(Stored items)
/-- The same with matrix commands in the queue. -/
def tCmd (d batch : Nat) (done : Bool) : MCmd :=
  { tUE.mcmd (.mzero d 0) d 63 [] noDesc noDesc 0 0 with key := ⟨1000, 0, 0⟩, batch := batch, done := done }
def tQW (c : MCmd) (log : List MLog) : Workgroup := { tUW with mcmds := [c], mlog := log }
def tQF : Fibre := { tUF with commits := 1 }
def tQE (c : MCmd) (log : List MLog) : Env := ⟨placedLaunch, tQW c log, tUP, tQF⟩
theorem witness_MatrixWords :
    (RunsOn (tUS tUW tUF) tUE 0 2 ∧ Held tUF [63, 28, 29, 30] ∧ Here tUF [63, 28, 29, 30]) ∧ tUF.cg = 0 ∧ (15 < tUE.l.tiles ∧ tUE.l.tiles ≤ 16) ∧
    (let s := tUS tUW tUF
     (s.descEntry tUE 3).valid = false ∧ (∀ n ∈ [0, 1], (s.descEntry tUE n).valid = true ∧ matDescOk (s.descEntry tUE n) false = true) ∧
     ((s.descEntry tUE 0).fmt, (s.descEntry tUE 1).fmt) ∈ [(1, 1), (2, 2), (3, 3), (3, 4), (4, 3), (4, 4), (5, 5)] ∧
     (beyondAlloc tUE.l (s.descEntry tUE 0) false (boxAt 0 0 8 2) = [] ∧ beyondAlloc tUE.l (s.descEntry tUE 1) false (boxAt 0 0 8 2) = []) ∧
     ((s.descEntry tUE 2).valid = true ∧ matDescOk (s.descEntry tUE 2) true = true ∧ (s.descEntry tUE 2).fmt ∈ [0, 1, 2, 8] ∧
       beyondAlloc tUE.l (s.descEntry tUE 2) false (boxAt (sget tUP 4).toInt (sget tUP 5).toInt 4 4) = []) ∧
     (s.descEntry tUE 6).valid = true ∧ matDescOk (s.descEntry tUE 6) true = true ∧ (s.descEntry tUE 6).fmt ∉ [0, 1, 2, 8] ∧
     (beyondAlloc tUE.l (s.descEntry tUE 5) false (boxAt 0 0 4 4)).any (fun x => (beyondAlloc tUE.l (s.descEntry tUE 5) false (boxAt 0 0 4 4)).all
       fun y => decide (x ≤ y)) = true ∧
     (tUF.val 30).toNat = 0x10000 ∧ (0x4000 ≤ (tUF.val 3).toNat ∧ (tUF.val 3).toNat ≠ 0x10000) ∧ (tUF.val 29).toNat < 0x4000 ∧ tUF.outCount < 63 ∧
     s.matrixOk tUE.l tUW.ref tUE.key tUF.uid = true ∧ tileReady tUW 15 tUE.key = true ∧ tileOpen tUW 15 tUE.key = false ∧
     (tUW.tile 15).elems.Pairwise fun y z => y.1 < z.1) ∧
    (let c := tCmd 1 0 true
     (∀ x ∈ (tQW c []).mcmds, x.uid = tQF.uid → x.batch + 0 < tQF.commits → x.done = true) ∧ tileReady (tQW c []) 1 tUE.key = true ∧
     tileOpen (tQW c []) 1 tUE.key = true) ∧
    ∃ x ∈ (tQW (tCmd 1 0 false) []).mcmds, x.uid = tQF.uid ∧ x.batch + 0 < tQF.commits ∧ x.done = false :=
  ⟨tOn_of (by decide +kernel), by decide +kernel⟩

theorem witness_CopyWords : Instr.cpy 24 2 0 0 4 28 0 0 ∈ [Instr.cpy 24 2 0 0 4 28 0 0, .cpyr 24 2 0 0 4 28 0 0, .gath 24 2 0 0 4 28 0 0, .scat 24 2 0 0 4 28 0 0] ∧
    (RunsOn (tUS tUW tUF) tUE 0 2 ∧ Held tUF [24, 25, 26, 27, 28, 31] ∧ Here tUF [24, 25, 26, 27, 28, 31]) ∧
    (let s := tUS tUW tUF
     let i := Instr.cpy 24 2 0 0 4 28 0 0
     let a := s.descEntry tUE 2
     let b := s.descEntry tUE 4
     (s.descEntry tUE 3).valid = false ∧ a.valid = true ∧ b.valid = true ∧ descOk i a [0, 0, 0, 0] (orgOnA i) = true ∧
     descOk i b [0, 0, 0, 0] (!orgOnA i) = true ∧ descPairOk i a b = true ∧ tOk (s.indexList tUE i 0 0) (fun x => x = []) = true ∧
     tOk (s.peerSide tUE a) (fun _ => true) = true ∧ tOk (s.peerSide tUE b) (fun _ => true) = true ∧
     tOk (s.liveBar tUE (tUF.val 28).toNat) (fun x => x = tBar) = true ∧ tOk (elemChecks tUE i a b (movesOf i a [0, 0, 0, 0] [])) (fun _ => true) = true) :=
  ⟨by decide, tOn_of (by decide +kernel), by decide +kernel⟩

/-- A barrier in phase 2, whose phase 1 is settled at clock 900, with and without a cause. -/
def tBar2 (cause : Nat) : StageBar := { tBar with phase := 2, cp := 900, cdone := true, cstat := cause = 0, ccause := cause }
def tBW (cause : Nat) : Workgroup := { tUW with sbars := [tBar2 cause] }
def tBE (cause : Nat) : Env := { tUE with w := tBW cause }
/-- How far the phase named by n lies ahead of a barrier's own, modulo 2^31 (R188). -/
def tPhaseAway (b : StageBar) (n : Nat) : Nat := (n % 2 ^ 31 + 2 ^ 31 - b.phase % 2 ^ 31) % 2 ^ 31
theorem witness_BarrierAndDistributorWords :
    (RunsOn (tUS tUW tUF) tUE 0 1 ∧ Held tUF [28, 29, 8, 9] ∧ Here tUF [28, 29, 8, 9]) ∧ tUF.cg = 0 ∧
    ((tUF.val 1).toNat % 64 ≠ 0 ∨ tUE.l.scratch * 256 < (tUF.val 1).toNat + 64) ∧ (0xFC0 % 64 = 0 ∧ 0xFC0 + 64 ≤ tUE.l.scratch * 256) ∧
    tUW.bar? 0x40 = none ∧ tUW.sbars.length < 64 ∧ ((tUF.val 9).toNat = 0 ∨ 65535 < (tUF.val 9).toNat) ∧ 65535 < (tUF.val 30).toNat ∧
    (1 ≤ (tUF.val 29).toNat ∧ (tUF.val 29).toNat ≤ 65535) ∧ 2 ^ 31 ≤ (tUF.val 3).toNat ∧ keyLt tUE.key ⟨2001, 0, 0⟩ = true ∧
    tOk ((tUS tUW tUF).liveBar tUE (tUF.val 28).toNat) (fun x => x = tBar) = true ∧ (tUS tUW tUF).actsBelowDone tUE.l tUW tBar tUE.key tUF.ref = true ∧
    (tUS tUW tUF).sbinitPending tUE = false ∧ tPhaseAway tBar 1 < 2 ^ 30 ∧
    (∀ c ∈ [0, 2], tPhaseAway (tBar2 c) (tUF.val 29).toNat = 2 ^ 31 - 1 ∧ (tBar2 c).cp < tUF.view ∧ ¬ 2000 < tUF.view ∧
      (tBar2 c).cdone = true ∧ (tUS (tBW c) tUF).actsBelowDone tUE.l (tBW c) (tBar2 c) tUE.key tUF.ref = true) ∧
    (2 ^ 30 ≤ tPhaseAway (tBar2 0) (tUF.val 9).toNat ∧ tPhaseAway (tBar2 0) (tUF.val 9).toNat ≠ 2 ^ 31 - 1) ∧
    (let b := { tBar2 0 with cdone := false }
     let w := { tUW with sbars := [b] }
     (tUS w tUF).actsBelowDone tUE.l w b tUE.key tUF.ref = true ∧ b.cdone = false ∧ b.cp < tUF.view) ∧
    tOk ((tUS tUW tUF).access tUE (tUF.val2 8) 64 64 .load) (fun a => tOk ((tUS tUW tUF).accBytes tUE a) fun bs => bs.length = 64) = true ∧
    tOk ((tUS tUW tUF).access tUE (tUF.val2 8) 16 16 .load) (fun a => tOk ((tUS tUW tUF).accBytes tUE a) fun bs =>
      ofBytes bs < 2 ^ 64 && ofBytes bs / 2 ^ 32 % 2 ^ 32 + ofBytes bs % 2 ^ 32 < 2 ^ 32) = true ∧ footprint tUF.pend ≤ 126 ∧
    2 ^ 20 ≤ (tUF.val 3).toNat ∧ ((tUF.val 1).toNat < 2 ^ 20 ∧ (tUF.val 1).toNat % 4 ≠ 0) ∧ (0x1000 < 2 ^ 20 ∧ 0x1000 % 4 = 0 ∧ tUE.l.scratch * 256 < 0x1000 + 4) ∧
    (0xFFC < 2 ^ 20 ∧ 0xFFC + 4 ≤ tUE.l.scratch * 256 ∧ (tUS tUW tUF).hitsBarrier tUE tUW.ref.wg 0xFFC 4 = none) :=
  ⟨tOn_of (by decide +kernel), by decide +kernel⟩

/-- One fibre waiting for its Harp act, and stream 0 of its workgroup. -/
def tHW (x : Stream) : Workgroup := { placedWg with harp := [x, Stream.closed, Stream.closed, Stream.closed] }
def tHF (i : Instr) : Fibre := { tUF with st := .harp i }
def tHE (x : Stream) (i : Instr) : Env := ⟨placedLaunch, tHW x, tUP, tHF i⟩
def tHS (x : Stream) (i : Instr) : State := tUS (tHW x) (tHF i)
def tOpen (cons : List Constraint) (last : List (Nat × Nat)) : Stream := { st := .opened, nb := 4, last := last, cons := cons, f := 0, rclk := [] }
def tRef : FRef := ⟨⟨⟨0, 0⟩, 0⟩, 0, 0⟩
theorem witness_HarpStreams :
    (RunsOn (tUS tUW tUF) tUE 0 1 ∧ Held tUF [60, 61, 62, 63, 29, 30] ∧ Here tUF [60, 61, 62, 63, 29, 30]) ∧
    ((tUF.val2 11).toNat = 0x10304 * 2 ^ 32 + 1 ∧ 2 ^ 24 < (tUF.val2 11).toNat) ∧ (1 ≤ (pair64 (0x1000000#32) 0).toNat ∧ (pair64 (0x1000000#32) 0).toNat ≤ 2 ^ 24) ∧
    (tUF.val 29).toNat < 0xFFFFFFFE ∧ 0xFFFFFFFE ≤ (tUF.val 4).toNat ∧ tUF.outCount < 63 ∧
    (∀ x ∈ [Stream.closed, tOpen [] [], tOpen [⟨1, 1, .handed⟩] []], ∀ i ∈ [Instr.hopen 0 29 0, .hpush 60 0 29 0, .hclose 0 0, .hnext 60 0 0, .hdone 0 29 0, .hsync 0 0],
      (tHS x i).env? tRef = some (tHE x i) ∧ (tHF i).st = .harp i ∧ (tHE x i).moves = true ∧
      (tHS x i).harpOk placedLaunch placedWg.ref (harpHandle i) (tHE x i).key tRef = true ∧ (tHF i).clk + 1 < clockTop) ∧
    (Stream.closed.st = .closed ∧ (tOpen [] []).st = .opened) ∧ (∃ b, [0, 5, 0, 0].find? (fun b => decide (b ≠ 0xFFFFFFFF ∧ (tOpen [] []).nb ≤ b)) = some b) ∧
    (∀ b ∈ [0, 3, 0xFFFFFFFF, 0], b = 0xFFFFFFFF ∨ b < (tOpen [] []).nb) ∧ (tOpen [] [(3, 63)]).fits [0, 3, 0xFFFFFFFF, 0] = true ∧
    (tOpen [] [(3, 64)]).fits [0, 3, 0xFFFFFFFF, 0] = false ∧ (let x := tOpen [⟨1, 1, .handed⟩] []
      let mine := fun (y : Constraint) => decide (y.st = .handed) && decide (y.payload = (tUF.val 29).toNat)
      (∃ y ∈ x.cons, mine y = true) ∧ (({ x with cons := markFirst mine .done x.cons } : Stream).retire tUF.clk).isSome = true) ∧
    (∀ y ∈ (tOpen [⟨1, 1, .waiting⟩] []).cons, y.st = .handed → y.payload ≠ (tUF.val 29).toNat) ∧ (3 : Nat) ≠ 0xFFFFFFFF :=
  ⟨tOn_of (by decide +kernel), by decide +kernel, by decide +kernel, by decide +kernel, by decide +kernel, by decide +kernel, by decide +kernel,
    by decide +kernel, ⟨5, by decide⟩, by decide +kernel⟩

About this exercise ▸
The answer must be the line containing "(∀ y ∈ (tOpen" and every line after it to the end of the data, exactly as written.

Problem solution ▸
    (∀ y ∈ (tOpen [⟨1, 1, .waiting⟩] []).cons, y.st = .handed → y.payload ≠ (tUF.val 29).toNat) ∧ (3 : Nat) ≠ 0xFFFFFFFF :=
  ⟨tOn_of (by decide +kernel), by decide +kernel, by decide +kernel, by decide +kernel, by decide +kernel, by decide +kernel, by decide +kernel,
    by decide +kernel, ⟨5, by decide⟩, by decide +kernel⟩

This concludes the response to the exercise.